=== What is required ===
Starting at the line that contains "(∀ n, ready.badRead", transcribe every remaining line of the entries exactly, including the last one.

=== Provided records ===
-- ==== Sys2Proof/Certificates/Slice0/Obligations.lean ====
section
/-! DEFINITION. The statements for the provers. A list of pairs under `State.runs` names instructions and the next state that
each one answers; conditions stand on the state and the operands alone. -/

open Sys2Proof Sys2Proof.Machine

/-! Encoding and decoding. -/

/-- The words that the spec's examples write out decode to the instructions that the examples give (after R58, R75, R161,
R162, R165, R168 and R169). -/
def Obligations.ExampleWordsDecode : Prop :=
  decode 0x900210A0#32 = .ok (.addSr 4 4 5 0) ∧
  decode 0x90A318E8#32 = .ok (.minSr 6 6 7 2) ∧
  decode 0xA800C223#32 = .ok (.vadd 0 0 3 1 2 1 1) ∧
  decode 0x00000000#32 = .ok .nop ∧
  decode 0x98018EA0#32 = .ok (.addSi 3 3 0x2A0) ∧
  decode 0x20000061#32 = .ok (.limm 0x61) ∧
  decode 0x13A118E0#32 = .ok (.cmpLtSr 2 6 7 0) ∧
  decode 0x13042548#32 = .ok (.sel 8 9 10 2) ∧
  decode 0x1D0083FB#32 = .ok (.movi 1 0x3FB) ∧
  decode 0x08050005#32 = .ok (.mfc 5 5) ∧
  decode 0x40C810C2#32 = .ok (.ldD 8 2 3 2) ∧
  decode 0x41431002#32 = .ok (.stW 3 2 2) ∧
  decode 0x00600014#32 = .ok (.callDisp 0 0 0 0x14) ∧
  decode 0x00A0001F#32 = .ok (.ret 0 0 0 31) ∧
  decode 0x0037FFFD#32 = .ok (.br 1 3 1 0xFFFD) ∧
  decode 0x00C6FFFE#32 = .ok (.brvAll 0 3 0xFFFE) ∧
  (∃ e, decode 0xFFFFFFFF#32 = .error e)

/-- Every well-formed instruction that has a word decodes from it, with every operand as it was and under either chain
bit. -/
def Obligations.EncodedWordsDecodeBack : Prop :=
  ∀ (i : Instr) (c : Bool) (w : W32), i.wellFormed = true → encode c i = some w →
    decode w = .ok i ∧ chainBit w = c

/-- What the decoder reads from a word is well formed, and its major opcode is not one of the reserved ones (R42, R58). -/
def Obligations.DecodedWordsAreWellFormed : Prop :=
  ∀ (w : W32) (i : Instr), decode w = .ok i → i.wellFormed = true ∧ w.toNat / 2 ^ 27 % 16 < 13

/-! The step. -/

/-- A bundle of one word: where the next turn is a bundle of a core whose fetch, with every landing that is due delivered,
no trap requested and no wait, gives one word that decodes to an instruction, the step executes exactly that instruction, in
the state in which the word stands; then sequence numbers are taken, control goes on, and time passes. Where the word reads a
register with an uncorrectable error, the step takes the machine check instead (R269).
The model's own readings that it rests on: log 3, 4, 12 and 25. -/
def Obligations.StepRunsTheDecodedInstruction : Prop :=
  ∀ (s : State) (core off : Nat) (w : W32) (i : Instr),
    s.nextTurn = some (.bundle core) →
    let u := ({ s with cur := core }.onHere fun c => c.advance s.time s.fresh (max c.cycle c.issueAt)).serveQueues core
    u.cur = core → u.here.stuck = false → u.here.candidates = [] → u.here.fence = none →
    u.needsCode u.here = false → u.nextWords u.here = .ok [(off, w)] →
    chainBit w = false → isLimm w = false → u.here.loop.active = false → decode w = .ok i →
    let ready := (u.noteFetch u.here [(off, w)]).takeUp [(off, w)]
    let item : Item := { off := off, raw := w, instr := some i, pipe := (pipeOf w).getD 8, ext := none, slot := 0 }
    (∀ t, ready.badRead (wordReads (ready.atItem item) i) = none → exec i (ready.atItem item) = .next t → t.here.iss.mark = .done →
      step s = .next (t.onHere fun d => d.finish ready.here.inHandler ready.here.handlerMode 1).passTime) ∧
    (∀ n, ready.badRead (wordReads (ready.atItem item) i) = some n →
      step s = .next ((ready.atItem item).registerCheck n).passTime)

/-- A step of the device itself is the execution of its event; what the event answers is the step's answer, with time
passed. An event that waits in the agenda leaves it.
The model's own readings that it rests on: log 3 and 4. -/
def Obligations.StepRunsAnEvent : Prop :=
  ∀ (s t : State) (i : Instr),
    (s.nextTurn = some (.own i) → exec i s = .next t → step s = .next t.passTime) ∧
    (∀ n, s.nextTurn = some (.waiting n) → s.agenda[n]? = some i →
      exec i { s with agenda := s.agenda.eraseIdx n } = .next t → step s = .next t.passTime)

/-- Before anything else the package boots: from a state that has neither booted nor failed to, whatever else it holds, the
step is the boot event, and from then on the package has booted or has failed to (R415).
The model's own readings that it rests on: log 6 and 8. -/
def Obligations.FirstStepBoots : Prop :=
  ∀ s : State, s.platform.booted = false → s.platform.bootFailed = false →
    ∃ t, exec .boot s = .next t ∧ step s = .next t.passTime ∧
      (t.platform.booted = true ∨ t.platform.bootFailed = true)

=== Problem solution ===
    (∀ n, ready.badRead (wordReads (ready.atItem item) i) = some n →
      step s = .next ((ready.atItem item).registerCheck n).passTime)

/-- A step of the device itself is the execution of its event; what the event answers is the step's answer, with time
passed. An event that waits in the agenda leaves it.
The model's own readings that it rests on: log 3 and 4. -/
def Obligations.StepRunsAnEvent : Prop :=
  ∀ (s t : State) (i : Instr),
    (s.nextTurn = some (.own i) → exec i s = .next t → step s = .next t.passTime) ∧
    (∀ n, s.nextTurn = some (.waiting n) → s.agenda[n]? = some i →
      exec i { s with agenda := s.agenda.eraseIdx n } = .next t → step s = .next t.passTime)

/-- Before anything else the package boots: from a state that has neither booted nor failed to, whatever else it holds, the
step is the boot event, and from then on the package has booted or has failed to (R415).
The model's own readings that it rests on: log 6 and 8. -/
def Obligations.FirstStepBoots : Prop :=
  ∀ s : State, s.platform.booted = false → s.platform.bootFailed = false →
    ∃ t, exec .boot s = .next t ∧ step s = .next t.passTime ∧
      (t.platform.booted = true ∨ t.platform.bootFailed = true)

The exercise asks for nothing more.